Марина Цветаева - Проза (сборник)
Всегда крещусь, переезжая через реку. Подумать не успев. Любопытно, есть ли в народе такая примета? Если нет, значит – была.
Родство по крови грубо и прочно, родство по избранию – тонко. Где тонко, там и рвется.
«Я вас не оставлю!» Так может сказать только Бог – иди мужик с молоком в Москве, зимой 1918 г.
Я и Театр:
Я принадлежу к тем зрителям, которые, по окончании мистерии, разрывают на части Иуду.
Вся тайна в том, чтобы сто лет назад видеть, как сегодня, и сегодня – как сто лет назад.
(Уничтожение... я хотела написать: пространства. Нет, времени. Но «время» не мыслишь иначе как: расстояние. А «расстояние» – сразу версты, столбы. Стало быть: версты, это пространственные годы, равно как год – это во времени – верста.
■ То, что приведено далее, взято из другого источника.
/-- Check 9. -/
def check9 (s : State) (rs : List Rec) (m : Mode) : Option Fail :=
  (firstPinOver (s.trial rs m) [] (rs.filter (fun r => r.inMode m))).map (fun r => failRec 9 m.num r 0 0)

/-- Check 10: park state keep only on class L (R46), FIELD_ONLY only in modes 7 and 11. Every implement channel's record
holds a road state. -/
def check10 (rs : List Rec) (m : Mode) : Option Fail :=
  ((rs.filter (fun r => r.inMode m)).find? (fun r =>
    (r.block == 5 && r.typ == 1 && r.f 5 0 1 == 1 && r.inst < 32) || (r.fieldOnly && m != .field && m != .service))).map
    (fun r => failRec 10 m.num r 0 0)

/-- The role that the straps give, as PLAIT_ROLE.ROLE writes it (R505). -/
def State.strapRole (s : State) : Nat := match s.pwr.strap.toNat with | 1 => 1 | 2 => 2 | _ => 0

/-- Check 11: the role of the mode's PLAIT_ROLE record, standalone where none applies, agrees with the straps. -/
def check11 (s : State) (rs : List Rec) (m : Mode) : Option Fail :=
  match recOf rs m 15 1 0 with
  | some r => if r.f 0 0 2 = s.strapRole then none else some (failRec 11 m.num r 0 0)
  | none => if s.strapRole = 0 then none else some { check := 11, mode := m.num }

/-! ## The whole check (R204) -/

/-- One check in one mode. -/
def checkOne (s : State) (rs : List Rec) (n : Nat) (m : Mode) : Option Fail :=
  match n with
  | 1 => check1 s rs m
  | 2 => check2 s rs m
  | 3 => check3 rs m
  | 4 => check4 rs m
  | 5 => check5 rs m
  | 6 => check6 rs m
  | 7 => check7 rs m
  | 8 => check8 s rs m
  | 9 => check9 s rs m
  | 10 => check10 rs m
  | _ => check11 s rs m

/-- The modes in number order. -/
def allModes : List Mode :=
  [.storage, .park, .guard, .listen, .start, .accessory, .run, .field, .road, .limp, .update, .service]

/-- Check 1 for every mode, then check 2, and so on: the first failure. -/
def checkAll (s : State) (rs : List Rec) : Option Fail :=
  [1, 2, 3, 4, 5, 6, 7, 8, 9, 10, 11].findSome? (fun n => allModes.findSome? (fun m => checkOne s rs n m))

end Sys2Proof.Machine
end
Так или иначе, но перемещать годы и версты – нужно.)
Верста: уводящая! Насколько это лучше «исходящей» (о «входящей» уже не говорю: вошла – так осталась!).
Любовь – как заговор:
Zur rechten Zeit,
Am rechten Ort,
Der rechte Mann —
Das rechte Wort[23].
И главное – Wort! Zeit, Ort, Mann – уступаю.
Когда я уезжаю из города, мне кажется, что он кончается, перестает быть. Так о Фрейбурге, например, где я была девочкой. Кто-то рассказывает: «В 1912 г., когда я, проездом через Фрейбург...» Первая мысль: «Неужели?» (То есть неужели он, Фрейбург, есть, продолжает быть?) Это не самомнение, я знаю, что я в жизни городов – ничто. Это не: без меня?!, а: сам по себе?! (То есть: он действительно есть, вне моих глаз есть, не я его выдумала?)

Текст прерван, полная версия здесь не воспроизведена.